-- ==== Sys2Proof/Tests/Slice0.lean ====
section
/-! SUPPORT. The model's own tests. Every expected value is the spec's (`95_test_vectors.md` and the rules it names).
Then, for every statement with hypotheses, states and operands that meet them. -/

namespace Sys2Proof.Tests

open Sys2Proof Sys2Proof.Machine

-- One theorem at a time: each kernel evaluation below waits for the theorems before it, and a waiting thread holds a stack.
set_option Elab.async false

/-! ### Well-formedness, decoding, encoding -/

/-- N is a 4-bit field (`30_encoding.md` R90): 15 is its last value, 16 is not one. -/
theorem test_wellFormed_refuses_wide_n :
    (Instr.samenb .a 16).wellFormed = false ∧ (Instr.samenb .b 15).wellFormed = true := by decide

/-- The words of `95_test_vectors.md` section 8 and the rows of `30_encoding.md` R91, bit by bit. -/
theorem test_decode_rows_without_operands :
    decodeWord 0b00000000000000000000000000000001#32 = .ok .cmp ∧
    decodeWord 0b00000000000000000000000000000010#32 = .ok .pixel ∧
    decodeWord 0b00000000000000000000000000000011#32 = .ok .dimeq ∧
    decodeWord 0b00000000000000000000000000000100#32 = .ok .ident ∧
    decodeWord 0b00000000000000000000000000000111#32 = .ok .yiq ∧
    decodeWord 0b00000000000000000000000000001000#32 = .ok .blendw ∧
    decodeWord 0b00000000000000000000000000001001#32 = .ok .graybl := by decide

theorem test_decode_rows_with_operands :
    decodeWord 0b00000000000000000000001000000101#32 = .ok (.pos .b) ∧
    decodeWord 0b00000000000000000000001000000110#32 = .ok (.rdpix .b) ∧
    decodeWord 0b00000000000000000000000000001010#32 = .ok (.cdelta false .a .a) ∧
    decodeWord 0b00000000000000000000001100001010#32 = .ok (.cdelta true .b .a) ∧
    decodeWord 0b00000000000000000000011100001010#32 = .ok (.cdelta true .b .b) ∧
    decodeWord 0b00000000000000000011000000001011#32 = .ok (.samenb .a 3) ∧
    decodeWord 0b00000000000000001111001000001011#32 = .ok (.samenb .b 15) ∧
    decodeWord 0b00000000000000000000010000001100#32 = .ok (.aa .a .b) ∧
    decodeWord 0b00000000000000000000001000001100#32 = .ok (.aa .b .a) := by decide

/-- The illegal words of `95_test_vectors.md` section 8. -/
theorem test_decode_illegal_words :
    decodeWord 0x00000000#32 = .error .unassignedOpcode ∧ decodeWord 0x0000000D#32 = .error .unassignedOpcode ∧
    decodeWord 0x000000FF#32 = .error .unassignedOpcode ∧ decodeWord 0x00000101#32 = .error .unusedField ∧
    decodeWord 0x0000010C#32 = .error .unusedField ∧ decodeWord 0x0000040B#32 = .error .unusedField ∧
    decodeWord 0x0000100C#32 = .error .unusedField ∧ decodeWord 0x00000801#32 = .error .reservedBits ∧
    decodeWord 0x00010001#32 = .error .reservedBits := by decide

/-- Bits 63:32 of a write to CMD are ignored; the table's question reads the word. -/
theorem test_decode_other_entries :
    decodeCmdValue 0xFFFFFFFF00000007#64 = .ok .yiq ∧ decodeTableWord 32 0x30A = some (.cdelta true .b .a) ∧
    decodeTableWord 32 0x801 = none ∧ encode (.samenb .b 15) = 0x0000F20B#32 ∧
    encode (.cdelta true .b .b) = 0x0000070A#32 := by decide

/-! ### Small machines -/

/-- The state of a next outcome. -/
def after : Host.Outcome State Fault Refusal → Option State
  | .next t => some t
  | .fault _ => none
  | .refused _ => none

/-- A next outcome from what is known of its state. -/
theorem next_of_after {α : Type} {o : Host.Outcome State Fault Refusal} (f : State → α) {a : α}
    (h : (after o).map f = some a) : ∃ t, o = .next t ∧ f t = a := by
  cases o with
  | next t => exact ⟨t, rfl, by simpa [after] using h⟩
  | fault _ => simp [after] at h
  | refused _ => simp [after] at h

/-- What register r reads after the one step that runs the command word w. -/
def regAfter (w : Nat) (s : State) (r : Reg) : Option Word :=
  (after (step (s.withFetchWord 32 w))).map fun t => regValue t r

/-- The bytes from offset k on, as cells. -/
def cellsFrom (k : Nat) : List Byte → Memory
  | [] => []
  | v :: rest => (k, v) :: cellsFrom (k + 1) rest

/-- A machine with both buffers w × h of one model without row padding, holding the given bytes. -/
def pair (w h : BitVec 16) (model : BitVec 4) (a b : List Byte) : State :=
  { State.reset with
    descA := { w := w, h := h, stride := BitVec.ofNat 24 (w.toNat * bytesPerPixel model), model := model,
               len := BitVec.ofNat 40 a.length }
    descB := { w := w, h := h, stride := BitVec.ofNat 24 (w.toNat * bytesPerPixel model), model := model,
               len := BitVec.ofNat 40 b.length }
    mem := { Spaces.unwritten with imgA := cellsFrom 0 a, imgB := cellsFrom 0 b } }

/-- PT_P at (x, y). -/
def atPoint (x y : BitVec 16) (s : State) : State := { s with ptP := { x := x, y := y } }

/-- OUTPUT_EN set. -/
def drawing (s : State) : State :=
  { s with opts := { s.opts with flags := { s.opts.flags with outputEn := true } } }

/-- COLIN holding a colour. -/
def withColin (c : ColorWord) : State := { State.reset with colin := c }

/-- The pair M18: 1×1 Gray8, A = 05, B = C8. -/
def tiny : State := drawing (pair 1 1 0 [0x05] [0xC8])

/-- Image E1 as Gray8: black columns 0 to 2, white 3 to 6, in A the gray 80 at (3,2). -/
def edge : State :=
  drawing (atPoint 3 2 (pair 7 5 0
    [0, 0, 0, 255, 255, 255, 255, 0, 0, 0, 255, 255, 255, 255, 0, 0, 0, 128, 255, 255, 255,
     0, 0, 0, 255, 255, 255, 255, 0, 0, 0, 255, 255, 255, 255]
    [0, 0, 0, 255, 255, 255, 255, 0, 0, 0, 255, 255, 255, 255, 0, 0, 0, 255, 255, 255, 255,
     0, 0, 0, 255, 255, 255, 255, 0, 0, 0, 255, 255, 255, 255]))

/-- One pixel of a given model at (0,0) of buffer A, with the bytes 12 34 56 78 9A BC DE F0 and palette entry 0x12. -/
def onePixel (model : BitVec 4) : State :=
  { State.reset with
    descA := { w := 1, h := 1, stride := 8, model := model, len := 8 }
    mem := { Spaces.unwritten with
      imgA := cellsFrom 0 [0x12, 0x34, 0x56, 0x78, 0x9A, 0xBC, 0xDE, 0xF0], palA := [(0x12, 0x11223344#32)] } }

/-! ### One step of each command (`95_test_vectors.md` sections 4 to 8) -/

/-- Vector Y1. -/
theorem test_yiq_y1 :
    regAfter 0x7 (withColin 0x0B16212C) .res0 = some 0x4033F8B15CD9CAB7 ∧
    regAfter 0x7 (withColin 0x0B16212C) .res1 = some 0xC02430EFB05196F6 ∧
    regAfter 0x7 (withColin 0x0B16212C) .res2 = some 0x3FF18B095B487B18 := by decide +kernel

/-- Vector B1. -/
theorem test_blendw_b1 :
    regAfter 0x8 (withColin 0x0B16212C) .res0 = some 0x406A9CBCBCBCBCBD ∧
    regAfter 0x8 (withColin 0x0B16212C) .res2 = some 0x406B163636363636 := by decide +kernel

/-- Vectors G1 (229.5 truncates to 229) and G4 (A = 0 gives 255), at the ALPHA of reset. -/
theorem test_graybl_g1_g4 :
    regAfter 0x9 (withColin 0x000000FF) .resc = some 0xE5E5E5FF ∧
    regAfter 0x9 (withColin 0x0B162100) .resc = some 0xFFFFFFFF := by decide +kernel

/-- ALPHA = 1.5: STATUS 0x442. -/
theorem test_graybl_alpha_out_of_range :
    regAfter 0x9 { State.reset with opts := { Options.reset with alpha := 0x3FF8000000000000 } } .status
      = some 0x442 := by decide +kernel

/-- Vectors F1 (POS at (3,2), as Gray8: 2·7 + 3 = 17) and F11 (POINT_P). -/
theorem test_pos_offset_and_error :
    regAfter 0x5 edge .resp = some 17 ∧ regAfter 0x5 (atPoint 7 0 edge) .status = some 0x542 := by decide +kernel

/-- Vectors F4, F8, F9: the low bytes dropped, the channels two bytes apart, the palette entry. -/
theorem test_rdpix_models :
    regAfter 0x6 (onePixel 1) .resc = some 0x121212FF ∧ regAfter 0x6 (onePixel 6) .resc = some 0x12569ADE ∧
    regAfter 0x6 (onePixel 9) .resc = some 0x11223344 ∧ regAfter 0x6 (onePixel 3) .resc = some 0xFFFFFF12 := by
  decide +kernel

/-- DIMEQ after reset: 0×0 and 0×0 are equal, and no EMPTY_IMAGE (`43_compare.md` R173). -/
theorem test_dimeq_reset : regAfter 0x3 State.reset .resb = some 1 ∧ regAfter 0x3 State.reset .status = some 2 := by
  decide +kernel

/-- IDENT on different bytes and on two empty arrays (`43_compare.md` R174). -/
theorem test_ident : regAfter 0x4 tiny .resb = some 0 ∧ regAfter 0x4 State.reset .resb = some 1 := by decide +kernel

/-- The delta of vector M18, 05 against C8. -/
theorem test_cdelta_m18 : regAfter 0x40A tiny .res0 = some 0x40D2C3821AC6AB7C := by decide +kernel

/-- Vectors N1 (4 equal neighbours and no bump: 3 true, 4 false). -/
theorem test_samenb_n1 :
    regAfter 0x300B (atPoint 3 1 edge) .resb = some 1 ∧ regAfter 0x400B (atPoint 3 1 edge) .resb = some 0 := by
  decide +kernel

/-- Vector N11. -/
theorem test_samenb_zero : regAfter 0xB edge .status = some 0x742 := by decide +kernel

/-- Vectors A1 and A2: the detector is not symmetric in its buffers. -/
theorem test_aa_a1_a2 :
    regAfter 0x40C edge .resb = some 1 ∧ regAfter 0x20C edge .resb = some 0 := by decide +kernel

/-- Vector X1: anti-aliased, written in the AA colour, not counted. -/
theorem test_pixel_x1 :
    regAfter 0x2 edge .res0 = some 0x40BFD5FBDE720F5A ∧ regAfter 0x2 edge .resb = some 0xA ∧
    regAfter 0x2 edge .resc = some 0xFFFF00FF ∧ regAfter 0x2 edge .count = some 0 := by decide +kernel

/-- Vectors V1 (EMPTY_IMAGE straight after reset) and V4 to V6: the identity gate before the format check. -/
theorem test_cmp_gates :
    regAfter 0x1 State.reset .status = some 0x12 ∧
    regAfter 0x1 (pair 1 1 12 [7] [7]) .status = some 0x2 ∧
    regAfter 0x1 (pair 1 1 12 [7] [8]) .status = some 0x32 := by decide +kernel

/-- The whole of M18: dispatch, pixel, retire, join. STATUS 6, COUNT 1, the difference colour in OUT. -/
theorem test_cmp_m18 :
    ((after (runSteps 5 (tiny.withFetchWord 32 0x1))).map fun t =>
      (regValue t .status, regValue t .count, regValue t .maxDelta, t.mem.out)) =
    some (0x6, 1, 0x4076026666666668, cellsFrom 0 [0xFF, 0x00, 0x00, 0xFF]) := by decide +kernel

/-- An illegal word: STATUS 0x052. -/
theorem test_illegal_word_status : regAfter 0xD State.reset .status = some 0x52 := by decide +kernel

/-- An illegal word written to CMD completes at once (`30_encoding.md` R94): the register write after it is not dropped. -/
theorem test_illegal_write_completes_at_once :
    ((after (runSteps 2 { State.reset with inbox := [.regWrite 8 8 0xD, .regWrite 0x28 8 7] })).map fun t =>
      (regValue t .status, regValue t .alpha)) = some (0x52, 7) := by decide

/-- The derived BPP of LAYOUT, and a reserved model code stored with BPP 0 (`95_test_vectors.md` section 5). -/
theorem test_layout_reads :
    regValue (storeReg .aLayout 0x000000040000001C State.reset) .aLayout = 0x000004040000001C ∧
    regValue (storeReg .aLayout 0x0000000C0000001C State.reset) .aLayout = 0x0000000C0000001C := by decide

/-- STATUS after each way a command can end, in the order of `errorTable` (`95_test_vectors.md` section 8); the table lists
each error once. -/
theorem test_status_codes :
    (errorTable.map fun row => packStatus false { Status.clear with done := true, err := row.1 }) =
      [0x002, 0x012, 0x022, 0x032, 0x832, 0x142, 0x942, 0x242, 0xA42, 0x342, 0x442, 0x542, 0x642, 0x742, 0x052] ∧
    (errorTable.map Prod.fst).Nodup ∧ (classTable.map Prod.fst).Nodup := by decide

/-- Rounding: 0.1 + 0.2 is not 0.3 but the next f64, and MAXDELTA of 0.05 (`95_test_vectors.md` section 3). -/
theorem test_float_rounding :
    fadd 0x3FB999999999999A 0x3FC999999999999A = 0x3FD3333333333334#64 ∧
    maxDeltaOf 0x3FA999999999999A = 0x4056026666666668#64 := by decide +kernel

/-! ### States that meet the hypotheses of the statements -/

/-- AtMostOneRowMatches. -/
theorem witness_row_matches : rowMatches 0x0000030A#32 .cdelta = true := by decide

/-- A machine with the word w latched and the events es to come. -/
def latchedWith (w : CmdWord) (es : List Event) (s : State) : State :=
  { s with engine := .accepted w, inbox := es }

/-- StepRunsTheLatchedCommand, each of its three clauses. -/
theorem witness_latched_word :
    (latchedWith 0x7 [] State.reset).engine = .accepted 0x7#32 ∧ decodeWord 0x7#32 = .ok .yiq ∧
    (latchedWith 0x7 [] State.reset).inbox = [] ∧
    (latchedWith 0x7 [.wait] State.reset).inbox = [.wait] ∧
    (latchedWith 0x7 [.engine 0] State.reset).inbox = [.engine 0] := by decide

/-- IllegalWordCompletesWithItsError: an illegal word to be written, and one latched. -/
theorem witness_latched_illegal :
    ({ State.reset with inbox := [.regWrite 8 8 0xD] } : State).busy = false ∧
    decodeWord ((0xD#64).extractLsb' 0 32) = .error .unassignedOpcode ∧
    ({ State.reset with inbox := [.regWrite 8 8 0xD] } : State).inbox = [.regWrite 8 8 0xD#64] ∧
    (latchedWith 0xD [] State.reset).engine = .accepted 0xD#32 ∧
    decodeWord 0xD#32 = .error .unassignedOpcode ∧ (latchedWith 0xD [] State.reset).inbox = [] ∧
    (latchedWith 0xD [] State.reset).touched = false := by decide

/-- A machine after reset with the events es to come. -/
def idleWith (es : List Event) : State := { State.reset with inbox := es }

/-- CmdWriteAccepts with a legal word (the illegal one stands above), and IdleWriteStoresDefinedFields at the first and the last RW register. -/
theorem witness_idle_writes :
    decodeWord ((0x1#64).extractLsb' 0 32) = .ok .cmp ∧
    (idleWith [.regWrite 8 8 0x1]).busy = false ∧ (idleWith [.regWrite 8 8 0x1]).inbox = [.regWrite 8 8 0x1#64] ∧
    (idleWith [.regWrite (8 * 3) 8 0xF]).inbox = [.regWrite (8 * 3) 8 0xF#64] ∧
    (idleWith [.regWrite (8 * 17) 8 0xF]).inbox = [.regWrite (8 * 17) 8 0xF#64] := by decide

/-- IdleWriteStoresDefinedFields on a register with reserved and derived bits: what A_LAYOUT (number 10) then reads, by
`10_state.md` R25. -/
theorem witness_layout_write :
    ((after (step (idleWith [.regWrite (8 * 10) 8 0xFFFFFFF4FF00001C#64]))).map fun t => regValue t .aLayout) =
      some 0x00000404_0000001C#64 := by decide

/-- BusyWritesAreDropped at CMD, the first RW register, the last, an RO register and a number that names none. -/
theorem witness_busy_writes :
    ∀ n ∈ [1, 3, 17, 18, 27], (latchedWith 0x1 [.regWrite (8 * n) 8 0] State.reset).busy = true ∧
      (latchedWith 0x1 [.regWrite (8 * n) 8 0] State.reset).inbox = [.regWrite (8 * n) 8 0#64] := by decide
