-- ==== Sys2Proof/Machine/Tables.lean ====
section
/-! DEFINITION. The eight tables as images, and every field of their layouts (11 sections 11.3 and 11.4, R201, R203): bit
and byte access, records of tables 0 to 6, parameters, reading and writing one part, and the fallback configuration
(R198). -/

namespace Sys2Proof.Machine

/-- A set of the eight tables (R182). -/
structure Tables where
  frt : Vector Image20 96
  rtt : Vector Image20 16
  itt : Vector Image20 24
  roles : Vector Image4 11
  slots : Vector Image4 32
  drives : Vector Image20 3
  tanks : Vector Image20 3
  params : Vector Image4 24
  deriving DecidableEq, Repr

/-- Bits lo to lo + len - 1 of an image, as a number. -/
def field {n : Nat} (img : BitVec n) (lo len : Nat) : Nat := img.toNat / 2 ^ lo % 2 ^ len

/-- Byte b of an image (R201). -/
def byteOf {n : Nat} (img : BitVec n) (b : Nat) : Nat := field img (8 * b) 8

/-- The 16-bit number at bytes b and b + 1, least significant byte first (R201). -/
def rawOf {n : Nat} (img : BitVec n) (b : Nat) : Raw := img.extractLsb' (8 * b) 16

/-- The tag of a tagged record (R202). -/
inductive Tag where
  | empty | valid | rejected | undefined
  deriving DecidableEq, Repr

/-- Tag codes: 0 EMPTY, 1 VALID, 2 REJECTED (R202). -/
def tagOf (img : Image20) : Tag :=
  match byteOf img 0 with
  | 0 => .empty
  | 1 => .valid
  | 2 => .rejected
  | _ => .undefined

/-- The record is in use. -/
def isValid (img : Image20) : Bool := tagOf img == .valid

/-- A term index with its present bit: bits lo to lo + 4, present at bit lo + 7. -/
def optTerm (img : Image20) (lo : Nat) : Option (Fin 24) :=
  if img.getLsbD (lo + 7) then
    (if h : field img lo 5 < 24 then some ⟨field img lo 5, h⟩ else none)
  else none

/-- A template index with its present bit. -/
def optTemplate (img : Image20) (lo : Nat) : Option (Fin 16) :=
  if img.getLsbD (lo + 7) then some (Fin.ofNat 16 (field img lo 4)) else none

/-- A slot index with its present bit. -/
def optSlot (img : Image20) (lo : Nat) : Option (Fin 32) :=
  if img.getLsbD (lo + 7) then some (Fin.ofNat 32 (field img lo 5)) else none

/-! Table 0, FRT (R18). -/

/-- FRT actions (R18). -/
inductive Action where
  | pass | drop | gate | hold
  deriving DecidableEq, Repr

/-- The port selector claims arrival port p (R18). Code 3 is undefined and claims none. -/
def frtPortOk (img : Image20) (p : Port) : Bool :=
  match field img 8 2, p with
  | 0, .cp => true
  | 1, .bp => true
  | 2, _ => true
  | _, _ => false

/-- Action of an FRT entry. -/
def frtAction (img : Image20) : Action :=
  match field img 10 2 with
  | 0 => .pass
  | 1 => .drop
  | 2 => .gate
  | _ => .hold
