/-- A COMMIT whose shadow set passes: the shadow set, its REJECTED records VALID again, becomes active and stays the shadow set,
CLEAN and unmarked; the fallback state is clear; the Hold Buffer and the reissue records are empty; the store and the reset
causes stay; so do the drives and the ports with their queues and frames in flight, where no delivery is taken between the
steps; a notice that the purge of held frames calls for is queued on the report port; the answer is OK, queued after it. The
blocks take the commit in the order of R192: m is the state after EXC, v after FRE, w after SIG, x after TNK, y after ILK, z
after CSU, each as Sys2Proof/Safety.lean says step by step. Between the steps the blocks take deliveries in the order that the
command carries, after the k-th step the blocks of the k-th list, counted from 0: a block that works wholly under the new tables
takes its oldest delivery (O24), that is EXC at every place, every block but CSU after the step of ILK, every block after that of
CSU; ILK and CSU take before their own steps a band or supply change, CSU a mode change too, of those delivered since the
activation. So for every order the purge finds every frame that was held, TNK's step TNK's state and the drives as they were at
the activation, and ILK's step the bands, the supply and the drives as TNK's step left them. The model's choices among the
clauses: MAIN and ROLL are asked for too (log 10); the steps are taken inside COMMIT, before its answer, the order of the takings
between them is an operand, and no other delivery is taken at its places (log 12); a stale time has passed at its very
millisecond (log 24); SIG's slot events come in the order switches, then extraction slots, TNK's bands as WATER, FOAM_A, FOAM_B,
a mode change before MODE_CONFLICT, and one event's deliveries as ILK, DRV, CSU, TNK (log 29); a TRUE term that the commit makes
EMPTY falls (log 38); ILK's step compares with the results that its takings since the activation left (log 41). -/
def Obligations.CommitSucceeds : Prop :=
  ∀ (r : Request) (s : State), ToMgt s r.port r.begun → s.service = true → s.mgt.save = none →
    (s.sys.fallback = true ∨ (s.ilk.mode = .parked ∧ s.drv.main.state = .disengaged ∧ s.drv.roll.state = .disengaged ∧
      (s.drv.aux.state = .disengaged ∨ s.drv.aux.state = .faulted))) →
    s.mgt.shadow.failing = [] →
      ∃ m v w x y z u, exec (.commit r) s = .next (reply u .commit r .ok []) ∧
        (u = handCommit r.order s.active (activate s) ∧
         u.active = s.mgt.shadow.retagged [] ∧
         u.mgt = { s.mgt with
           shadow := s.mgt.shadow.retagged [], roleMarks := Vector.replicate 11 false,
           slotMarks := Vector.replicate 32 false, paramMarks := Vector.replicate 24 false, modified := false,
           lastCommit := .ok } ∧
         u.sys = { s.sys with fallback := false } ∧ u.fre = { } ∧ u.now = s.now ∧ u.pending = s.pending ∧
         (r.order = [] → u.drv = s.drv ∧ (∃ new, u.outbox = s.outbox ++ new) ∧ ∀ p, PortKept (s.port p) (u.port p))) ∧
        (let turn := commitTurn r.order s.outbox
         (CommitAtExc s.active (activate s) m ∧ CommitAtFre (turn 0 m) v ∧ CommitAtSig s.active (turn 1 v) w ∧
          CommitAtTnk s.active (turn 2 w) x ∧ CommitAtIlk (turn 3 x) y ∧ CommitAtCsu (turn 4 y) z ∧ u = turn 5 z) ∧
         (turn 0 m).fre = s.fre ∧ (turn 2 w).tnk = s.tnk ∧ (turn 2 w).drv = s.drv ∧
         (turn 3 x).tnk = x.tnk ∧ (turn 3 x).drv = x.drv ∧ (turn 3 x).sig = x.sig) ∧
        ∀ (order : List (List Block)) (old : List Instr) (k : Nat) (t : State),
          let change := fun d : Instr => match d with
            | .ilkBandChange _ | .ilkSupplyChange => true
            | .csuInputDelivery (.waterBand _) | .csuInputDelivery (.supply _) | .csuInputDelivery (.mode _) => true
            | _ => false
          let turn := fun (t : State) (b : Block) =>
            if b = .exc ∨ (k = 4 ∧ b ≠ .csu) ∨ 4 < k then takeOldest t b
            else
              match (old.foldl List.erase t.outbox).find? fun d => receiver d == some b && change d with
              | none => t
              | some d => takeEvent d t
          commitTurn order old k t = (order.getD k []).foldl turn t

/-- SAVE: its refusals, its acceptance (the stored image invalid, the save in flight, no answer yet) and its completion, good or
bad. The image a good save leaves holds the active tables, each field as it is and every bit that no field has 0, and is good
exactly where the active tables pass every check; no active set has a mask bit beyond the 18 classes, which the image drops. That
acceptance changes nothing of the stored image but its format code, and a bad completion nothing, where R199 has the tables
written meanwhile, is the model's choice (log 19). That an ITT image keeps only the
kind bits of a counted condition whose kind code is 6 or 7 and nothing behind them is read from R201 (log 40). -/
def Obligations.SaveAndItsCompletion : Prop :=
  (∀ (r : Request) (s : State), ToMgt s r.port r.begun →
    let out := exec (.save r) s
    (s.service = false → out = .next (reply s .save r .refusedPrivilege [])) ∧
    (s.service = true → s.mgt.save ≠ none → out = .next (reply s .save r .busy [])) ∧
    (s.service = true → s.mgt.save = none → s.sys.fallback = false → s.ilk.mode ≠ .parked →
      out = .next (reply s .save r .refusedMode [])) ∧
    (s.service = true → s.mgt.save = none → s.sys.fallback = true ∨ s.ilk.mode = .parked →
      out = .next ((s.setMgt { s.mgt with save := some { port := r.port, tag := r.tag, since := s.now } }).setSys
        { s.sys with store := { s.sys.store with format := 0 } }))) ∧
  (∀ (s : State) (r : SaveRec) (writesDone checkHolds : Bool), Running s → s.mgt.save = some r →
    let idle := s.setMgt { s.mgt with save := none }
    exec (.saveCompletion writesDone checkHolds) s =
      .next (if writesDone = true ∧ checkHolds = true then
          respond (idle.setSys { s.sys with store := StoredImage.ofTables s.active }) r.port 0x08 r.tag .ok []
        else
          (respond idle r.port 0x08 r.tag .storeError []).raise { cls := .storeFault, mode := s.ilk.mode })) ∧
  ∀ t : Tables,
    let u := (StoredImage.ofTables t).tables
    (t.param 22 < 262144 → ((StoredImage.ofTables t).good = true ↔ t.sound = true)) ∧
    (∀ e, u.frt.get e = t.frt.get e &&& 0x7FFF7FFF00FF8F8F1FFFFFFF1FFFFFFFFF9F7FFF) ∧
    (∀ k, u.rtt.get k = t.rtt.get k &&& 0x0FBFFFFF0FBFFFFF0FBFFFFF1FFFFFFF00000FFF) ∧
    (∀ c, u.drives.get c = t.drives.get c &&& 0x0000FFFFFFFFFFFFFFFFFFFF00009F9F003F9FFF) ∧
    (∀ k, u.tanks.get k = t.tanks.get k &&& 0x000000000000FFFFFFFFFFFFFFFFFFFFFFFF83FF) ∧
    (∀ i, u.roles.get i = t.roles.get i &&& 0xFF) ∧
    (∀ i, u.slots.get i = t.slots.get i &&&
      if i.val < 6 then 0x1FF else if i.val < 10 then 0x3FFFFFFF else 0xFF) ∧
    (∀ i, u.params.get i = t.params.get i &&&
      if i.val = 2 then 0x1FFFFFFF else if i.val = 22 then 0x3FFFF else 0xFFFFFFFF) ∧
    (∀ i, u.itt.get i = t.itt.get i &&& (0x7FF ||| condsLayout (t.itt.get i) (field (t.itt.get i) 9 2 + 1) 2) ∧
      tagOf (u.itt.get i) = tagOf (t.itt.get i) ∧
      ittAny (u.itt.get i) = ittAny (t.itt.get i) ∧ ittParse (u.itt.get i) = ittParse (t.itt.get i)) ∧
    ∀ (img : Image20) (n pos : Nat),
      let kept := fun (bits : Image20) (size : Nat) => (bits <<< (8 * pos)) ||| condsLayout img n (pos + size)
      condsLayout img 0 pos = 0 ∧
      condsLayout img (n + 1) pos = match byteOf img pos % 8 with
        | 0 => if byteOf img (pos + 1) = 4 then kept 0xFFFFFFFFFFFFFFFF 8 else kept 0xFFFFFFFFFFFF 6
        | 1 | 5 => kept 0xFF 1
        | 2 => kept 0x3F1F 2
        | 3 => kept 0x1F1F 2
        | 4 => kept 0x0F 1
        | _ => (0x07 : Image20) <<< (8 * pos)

*TASK BRIEF*
If a line above holds the string "hypotheses", count it; give the final total as the only output.

*OUTPUT OF THE EXERCISE*
2